Собратья их, слагаясь в вереницы —
уже в пути, спасаясь от беды.
Ты, осень, упраздняешь все границы
и, как в кино, смываешь все следы.
В такую осень я и сам — без глянца…
Но, отдаляя тягостный итог,
крупицы несведённого баланса
впадают в зазеркальный водосток.
Случайных встречных всё печальней лики,
и тянутся к нам в души поутру
артритные побеги повилики,
прорвавшие земную кожуру.
Постмодерн
Поэт смеётся.
Говорит: сквозь слёзы,
но мы-то знаем: набивает цену.
Во тьме колодца
обойтись без дозы
не в состоянье даже Авиценна.
А в голове —
морзянка ста несчастий.
Он — явный аръергард людского прайда.
Себя на две
распиливая части,
он шлёт наружу Джекила и Хайда.
Поэта гложет
страсть к борщам и гейшам
да трепетная жажда дифирамба.
Но кто же сможет
отнести к простейшим
творца трагикомического ямба?
Давно не мачо,
услаждавший уши,
обыденный, как старая таверна,
он по-щенячьи
подставляет душу
под плюшевую лапу постмодерна.
Плоды просвещения
Время, бывает, в обратную сторону движется,
в край, где и слово, и буква уже не в чести.
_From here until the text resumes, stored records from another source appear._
-- ==== Sys2Proof/Machine/Float.lean ====
section
/-! DEFINITION. The three float formats and exact arithmetic on them (R223 to R229, R263 to R272): every operation is
computed on exact numbers and rounded once. Bit patterns are natural numbers here. -/

namespace Sys2Proof.Machine

/-- A format: exponent and fraction widths (R223). -/
structure Fmt where
  ew : Nat
  fw : Nat
  deriving DecidableEq, Repr

def fp32 : Fmt := ⟨8, 23⟩
def fp16 : Fmt := ⟨5, 10⟩
def bf16 : Fmt := ⟨8, 7⟩

def fmtOf : Ty → Fmt
  | .f16 | .f16x2 => fp16
  | .bf16 | .bf16x2 => bf16
  | _ => fp32

def packed : Ty → Bool
  | .f16x2 | .bf16x2 => true
  | _ => false

def Fmt.bias (f : Fmt) : Nat := 2 ^ (f.ew - 1) - 1
def Fmt.width (f : Fmt) : Nat := 1 + f.ew + f.fw
/-- Bit patterns of infinity, the canonical NaN and the largest finite value, without sign (R224). -/
def Fmt.inf (f : Fmt) : Nat := (2 ^ f.ew - 1) * 2 ^ f.fw
def Fmt.nan (f : Fmt) : Nat := f.inf + 2 ^ (f.fw - 1)
def Fmt.max (f : Fmt) : Nat := f.inf - 1
def Fmt.sign (f : Fmt) (neg : Bool) : Nat := if neg then 2 ^ (f.ew + f.fw) else 0

/-- A number as read: NaN, an infinity, or (−1)^neg × m × 2^e. -/
inductive FV where
  | nan
  | inf (neg : Bool)
  | fin (neg : Bool) (m : Nat) (e : Int)
  deriving DecidableEq, Repr

/-- The value of a bit pattern (R223); bits above the format are ignored (R225). -/
def Fmt.read (f : Fmt) (x : Nat) : FV :=
  let neg := (x / 2 ^ (f.ew + f.fw)) % 2 = 1
  let e := x / 2 ^ f.fw % 2 ^ f.ew
  let m := x % 2 ^ f.fw
  if e = 2 ^ f.ew - 1 then (if m = 0 then .inf neg else .nan)
  else if e = 0 then .fin neg m (1 - f.bias - f.fw)
  else .fin neg (2 ^ f.fw + m) (e - f.bias - f.fw)

/-! Rounding (R226). Modes: 0 RNE, 1 RTZ, 2 RUP, 3 RDN, 4 RNA (R56). -/

/-- Does the magnitude n + rem/2^k (and a little more with `sticky`) round up to n + 1? -/
def roundsUp (mode : Nat) (neg : Bool) (n rem k : Nat) (sticky : Bool) : Bool :=
  let inexact := decide (rem ≠ 0) || sticky
  let twice := 2 * rem
  match mode with
  | 0 => decide (2 ^ k < twice) || (decide (twice = 2 ^ k) && (sticky || decide (n % 2 = 1)))
  | 1 => false
  | 2 => inexact && !neg
  | 3 => inexact && neg
  | _ => decide (2 ^ k ≤ twice)

/-- The magnitude m × 2^e, with a fraction of a unit more when `sticky`, rounded to an integer. -/
def roundInt (mode : Nat) (neg : Bool) (m : Nat) (e : Int) (sticky : Bool) : Nat :=
  if 0 ≤ e then m * 2 ^ e.toNat
  else
    let k := (-e).toNat
    let n := m / 2 ^ k
    if roundsUp mode neg n (m % 2 ^ k) k sticky then n + 1 else n

/-- Overflow (R226). -/
def Fmt.overflow (f : Fmt) (mode : Nat) (neg : Bool) : Nat :=
  f.sign neg + (match mode with
    | 1 => f.max
    | 2 => if neg then f.max else f.inf
    | 3 => if neg then f.inf else f.max
    | _ => f.inf)

/-- rnd(x, mode, fmt) of (−1)^neg × m × 2^e; `sticky` says that x lies a fraction of a unit above m. A magnitude of 0 keeps the sign. -/
def Fmt.round (f : Fmt) (mode : Nat) (neg : Bool) (m : Nat) (e : Int) (sticky : Bool := false) : Nat :=
  if m = 0 then f.sign neg
  else
    let top : Int := m.log2 + e
    let emin : Int := 1 - f.bias
    let q : Int := (if top < emin then emin else top) - f.fw
    let n := roundInt mode neg m (e - q) sticky
    let (n, q) := if 2 ^ (f.fw + 1) ≤ n then (n / 2, q + 1) else (n, q)
    if n < 2 ^ f.fw then f.sign neg + n
    else
      let field := q + f.fw + f.bias
      if (2 ^ f.ew - 1 : Int) ≤ field then f.overflow mode neg
      else f.sign neg + field.toNat * 2 ^ f.fw + (n - 2 ^ f.fw)

/-! Sums and products (R226, R264, R265, R267). -/

/-- A signed integer at exponent e, scaled to the lower exponent `lo`. -/
def scaled (neg : Bool) (m : Nat) (e lo : Int) : Int :=
  let v : Int := m * 2 ^ (e - lo).toNat
  if neg then -v else v

/-- The sum of two exact terms, rounded once, with the sign of an exact zero (R226). -/
def Fmt.sum (f : Fmt) (mode : Nat) : FV → FV → Nat
  | .nan, _ | _, .nan => f.nan
  | .inf a, .inf b => if a = b then f.sign a + f.inf else f.nan
  | .inf a, _ | _, .inf a => f.sign a + f.inf
  | .fin a m e, .fin b n d =>
    let lo := if e < d then e else d
    let v := scaled a m e lo + scaled b n d lo
    if v = 0 then f.sign (if m = 0 ∧ n = 0 ∧ a = b then a else decide (mode = 3))
    else f.round mode (decide (v < 0)) v.natAbs lo

def FV.neg : FV → FV
  | .nan => .nan
  | .inf a => .inf !a
  | .fin a m e => .fin (!a) m e

/-- An exact product; 0 × ∞ is NaN. -/
def FV.mul : FV → FV → FV
  | .nan, _ | _, .nan => .nan
  | .inf a, .inf b => .inf (a != b)
  | .inf a, .fin b n _ | .fin b n _, .inf a => if n = 0 then .nan else .inf (a != b)
  | .fin a m e, .fin b n d => .fin (a != b) (m * n) (e + d)

/-- A value rounded once. -/
def Fmt.put (f : Fmt) (mode : Nat) : FV → Nat
  | .nan => f.nan
  | .inf a => f.sign a + f.inf
  | .fin a m e => f.round mode a m e

def fadd (f : Fmt) (mode a b : Nat) : Nat := f.sum mode (f.read a) (f.read b)
def fsub (f : Fmt) (mode a b : Nat) : Nat := f.sum mode (f.read a) (f.read b).neg
def fmul (f : Fmt) (mode a b : Nat) : Nat := f.put mode ((f.read a).mul (f.read b))
/-- FFMA with `.np` and `.nc` (R264). -/
def ffma (f : Fmt) (mode : Nat) (nc np : Bool) (a b c : Nat) : Nat :=
  let p := (f.read a).mul (f.read b)
  let r := f.read c
  f.sum mode (if np then p.neg else p) (if nc then r.neg else r)

/-- FDOT2 (R267): three exact terms, one rounding to FP32. -/
def fdot2 (f : Fmt) (mode a b c : Nat) : Nat :=
  let t0 := (f.read a).mul (f.read b)
  let t1 := (f.read (a / 65536)).mul (f.read (b / 65536))
  let t2 := fp32.read c
  let ts := [t0, t1, t2]
  let infs := ts.filterMap fun t => match t with | .inf a => some a | _ => none
  if ts.contains .nan then fp32.nan
  else match infs with
    | a :: r => if r.all (· = a) then fp32.sign a + fp32.inf else fp32.nan
    | [] =>
      let fin := ts.filterMap fun t => match t with | .fin a m e => some (a, m, e) | _ => none
      let lo := fin.foldl (fun l t => if t.2.2 < l then t.2.2 else l) 0
      let v : Int := (fin.map fun t => scaled t.1 t.2.1 t.2.2 lo).sum
      if v = 0 then
        let allZero (s : Bool) := fin.all fun t => t.1 = s && t.2.1 = 0
        fp32.sign (allZero true || (decide (mode = 3) && !allZero false))
      else fp32.round mode (decide (v < 0)) v.natAbs lo

/-! Division and roots (R264, R265). -/

/-- m/n × 2^e rounded once; n is not 0. -/
def Fmt.quot (f : Fmt) (mode : Nat) (neg : Bool) (m n : Nat) (e : Int) : Nat :=
  let a := m * 2 ^ 96
  f.round mode neg (a / n) (e - 96) (decide (a % n ≠ 0))

def fdiv (f : Fmt) (mode a b : Nat) : Nat :=
  match f.read a, f.read b with
  | .nan, _ | _, .nan => f.nan
  | .inf _, .inf _ => f.nan
  | .inf a, .fin b _ _ => f.sign (a != b) + f.inf
  | .fin a _ _, .inf b => f.sign (a != b)
  | .fin a m e, .fin b n d =>
    if n = 0 then (if m = 0 then f.nan else f.sign (a != b) + f.inf)
    else if m = 0 then f.sign (a != b)
    else f.quot mode (a != b) m n (e - d)

def frcp (f : Fmt) (mode a : Nat) : Nat :=
  match f.read a with
  | .nan => f.nan
  | .inf s => f.sign s
  | .fin s m e => if m = 0 then f.sign s + f.inf else f.quot mode s 1 m (-e)

/-- The integer square root below `r + 2^(k+1)`, bit by bit from bit k. -/
def isqrtFrom (x : Nat) : Nat → Nat → Nat
  | 0, r => if (r + 1) * (r + 1) ≤ x then r + 1 else r
  | k + 1, r => isqrtFrom x k (if (r + 2 ^ (k + 1)) * (r + 2 ^ (k + 1)) ≤ x then r + 2 ^ (k + 1) else r)

def isqrt (x : Nat) : Nat := isqrtFrom x (x.log2 / 2 + 1) 0

/-- m × 2^e with an even exponent. -/
def evenExp (m : Nat) (e : Int) : Nat × Int := if e % 2 = 0 then (m, e) else (2 * m, e - 1)

def fsqrt (f : Fmt) (mode a : Nat) : Nat :=
  match f.read a with
  | .nan => f.nan
  | .inf s => if s then f.nan else f.inf
  | .fin s m e =>
    if m = 0 then f.sign s else if s then f.nan else
      let (m, e) := evenExp m e
      let x := m * 2 ^ 128
      let r := isqrt x
      f.round mode false r (e / 2 - 64) (decide (r * r ≠ x))

def frsq (f : Fmt) (mode a : Nat) : Nat :=
  match f.read a with
  | .nan => f.nan
  | .inf s => if s then f.nan else 0
  | .fin s m e =>
    if m = 0 then f.sign s + f.inf else if s then f.nan else
      let (m, e) := evenExp m e
      let r := isqrt (2 ^ 160 / m)
      f.round mode false r (-(e / 2) - 80) (decide (r * r * m ≠ 2 ^ 160))

/-! Exponential and logarithm (R264, R265), in fixed point with 320 bits below the point: far finer than the distance of
any result from a rounding boundary, because a result that is not exact is irrational (log 10, DEDUCED). -/

def fixP : Nat := 320
def fixOne : Nat := 2 ^ fixP

/-- ln 2 = Σ 1/(k 2^k). -/
def fixLn2 : Nat := ((List.range 330).map fun k => fixOne / ((k + 1) * 2 ^ (k + 1))).sum

/-- Σ t^k/k! with t in fixed point: `n` more terms from the k-th, which is `term`. (log 10, DEDUCED) -/
def fixExp (t : Nat) : Nat → Nat → Nat → Nat
  | 0, _, term => term
  | n + 1, k, term => term + fixExp t n (k + 1) (term * t / fixOne / (k + 1))

/-- Σ z^(2k+1)/(2k+1): `n` more terms, `p` the power. (log 10, DEDUCED) -/
def fixAtanh (z2 : Nat) : Nat → Nat → Nat → Nat
  | 0, k, p => p / (2 * k + 1)
  | n + 1, k, p => p / (2 * k + 1) + fixAtanh z2 n (k + 1) (p * z2 / fixOne)

/-- (log 10, DEDUCED) -/
def fex2 (f : Fmt) (mode a : Nat) : Nat :=
  match f.read a with
  | .nan => f.nan
  | .inf s => if s then 0 else f.inf
  | .fin s m e =>
    if m = 0 then f.round mode false 1 0
    else if (11 : Int) ≤ m.log2 + e then (if s then f.round mode false 1 (-4096) else f.round mode false 1 4096)
    else if 0 ≤ e ∨ m % 2 ^ (-e).toNat = 0 then
      let k : Int := scaled s m e (if e < 0 then e else 0) / 2 ^ (if e < 0 then (-e).toNat else 0)
      f.round mode false 1 k
    else
      let v : Int := scaled s m e e
      let d : Int := 2 ^ (-e).toNat
      let fr := (v % d).toNat * fixOne / d.toNat
      f.round mode false (fixExp (fr * fixLn2 / fixOne) 120 0 fixOne) (v / d - fixP) true

/-- (log 10, DEDUCED) -/
def flg2 (f : Fmt) (mode a : Nat) : Nat :=
  match f.read a with
  | .nan => f.nan
  | .inf s => if s then f.nan else f.inf
  | .fin s m e =>
    if m = 0 then f.sign true + f.inf else if s then f.nan else
      let k : Int := m.log2 + e
      if m = 2 ^ m.log2 then f.round mode (decide (k < 0)) k.natAbs 0
      else
        let y := m * fixOne / 2 ^ m.log2
        let z := (y - fixOne) * fixOne / (y + fixOne)
        let lg := 2 * fixAtanh (z * z / fixOne) 120 0 z * fixOne / fixLn2
        let v : Int := k * fixOne + lg
        f.round mode (decide (v < 0)) v.natAbs (-fixP) true

/-! Comparison, minimum and maximum, classes, integral rounding (R90, R228, R266, R268, R269). -/

def Fmt.isNan (f : Fmt) (x : Nat) : Bool := f.read x = .nan

/-- An order-preserving key of a bit pattern; `zero` puts −0 below +0. -/
def Fmt.key (f : Fmt) (zero : Bool) (x : Nat) : Int :=
  let mag := x % 2 ^ (f.ew + f.fw)
  if x / 2 ^ (f.ew + f.fw) % 2 = 1 then -(mag : Int) - (if zero then 1 else 0) else mag

/-- FCMP's conditions (R90). -/
def floatCond (c : Cond) (f : Fmt) (a b : BitVec 32) : Bool :=
  let nan := f.isNan a.toNat || f.isNan b.toNat
  let x := f.key false a.toNat
  let y := f.key false b.toNat
  match c with
  | .eq => !nan && x == y
  | .ne => nan || x != y
  | .lt => !nan && decide (x < y)
  | .le => !nan && decide (x ≤ y)
  | .gt => !nan && decide (y < x)
  | .ge => !nan && decide (y ≤ x)
  | .num => !nan
  | .nan => nan

/-- The four min and max operations (R228): `number` prefers a number to a NaN. -/
def fminmax (f : Fmt) (max number : Bool) (a b : Nat) : Nat :=
  let a := a % 2 ^ f.width
  let b := b % 2 ^ f.width
  match f.isNan a, f.isNan b with
  | true, true => f.nan
  | true, false => if number then b else f.nan
  | false, true => if number then a else f.nan
  | false, false => if (decide (f.key true a < f.key true b)) != max then a else b

def fcls (f : Fmt) (x : Nat) : Nat :=
  let quiet := x / 2 ^ (f.fw - 1) % 2
  match f.read x with
  | .nan => 2 ^ quiet
  | .inf s => if s then 4 else 512
  | .fin s m _ =>
    let sub := decide (m < 2 ^ f.fw)
    if m = 0 then (if s then 32 else 64)
    else if s then (if sub then 16 else 8) else (if sub then 128 else 256)

def frnd (f : Fmt) (mode x : Nat) : Nat :=
  match f.read x with
  | .nan => f.nan
  | .inf s => f.sign s + f.inf
  | .fin s m e => f.round mode s (roundInt mode s m e false) 0

/-! Conversions (R229, R271). -/

/-- From one float format to another: one rounding; exact to a wider format. -/
def convert (src dst : Fmt) (mode x : Nat) : Nat := dst.put mode (src.read x)

/-- The range of an integer type (R230). -/
def intRange (w : Nat) (sgn : Bool) : Int × Int := if sgn then (-(2 ^ (w - 1) : Int), 2 ^ (w - 1) - 1) else (0, 2 ^ w - 1)

def clampInt (lo hi x : Int) : Int := if x < lo then lo else if hi < x then hi else x

/-- Float to an integer of `w` bits (R229). -/
def toInteger (f : Fmt) (mode w : Nat) (sgn : Bool) (x : Nat) : Int :=
  let (lo, hi) := intRange w sgn
  match f.read x with
  | .nan => 0
  | .inf s => if s then lo else hi
  | .fin s m e =>
    let n : Int := roundInt mode s m e false
    clampInt lo hi (if s then -n else n)

/-- An integer to a float (R229). -/
def ofInteger (f : Fmt) (mode : Nat) (x : Int) : Nat := f.round mode (decide (x < 0)) x.natAbs 0

end Sys2Proof.Machine
end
Брэдбери помнил, как книги сгорают и книжицы
волею тех, кто умеет костер развести.
Снова они наступают, визгливые лешие,
гении мутных ток-шоу и брутальной сохи.
Незачем думать, что спички у них — отсыревшие:
эти везде и всегда держат порох сухим.
Эти — сожгут всё подряд, не попросят прощения;
им Торквемады пример и сейчас по плечу.
Я — возражаю. Во вкусе плодов просвещения
сам, без подмоги чужой разобраться хочу.
Вещи мельчают от употребления частого.
Всё заменимо: работа, еда и кровать…
Только оставьте птенцам из гнезда Луначарского
право решать, где свое наркомпросо клевать.
Июльский выходной
Всё продумано в летнем коллаже,
чтоб пробиться и в будни, и в сны:
тонкогубая ниточка пляжа,
гребешок подуставшей волны.
Бриз, лубочной дыша пасторалью,
зародился и снова исчез…
Золотой олимпийской медалью
солнце гордо сверкает с небес.
На него и поглядывать больно.
В трёх шагах, изворотлив, как язь,
пляшет в воздухе мяч волейбольный,
вкруг оси неустанно крутясь.
Рядом — сочные звуки гобоя,
хоть источник не виден нигде.
Краб глядит, как на кромке прибоя
лучик солнца танцует в воде.
Крики чаек, детишки, бикини,
лёгких лодок тупые носы:
ведь бывают минуты такие
и бывают такие часы;
ибо пропасть от лета до Леты —
широка, как орга́на мехи…
Даже странно, что летом поэты
сочиняют плохие стихи.
Светофор
Всё дольше ночи. Но пока — привольно дню.
Непросто с негою расслабленной проститься…
И вновь по глянцевой небесной авеню
подобьем гоночных машин несутся птицы.
Слепящий диск с утра глядит в оконный створ,
как круглолицая мадонна кисти Джотто.
Но мы-то знаем: этот август — светофор,
зелёный свет в котором сменится на жёлтый;
и осень гугловский собой заполнит топ,
войдет к нам в кровь, как будто шалый изотоп,
асфальт на радостях укрыв листвою прелой…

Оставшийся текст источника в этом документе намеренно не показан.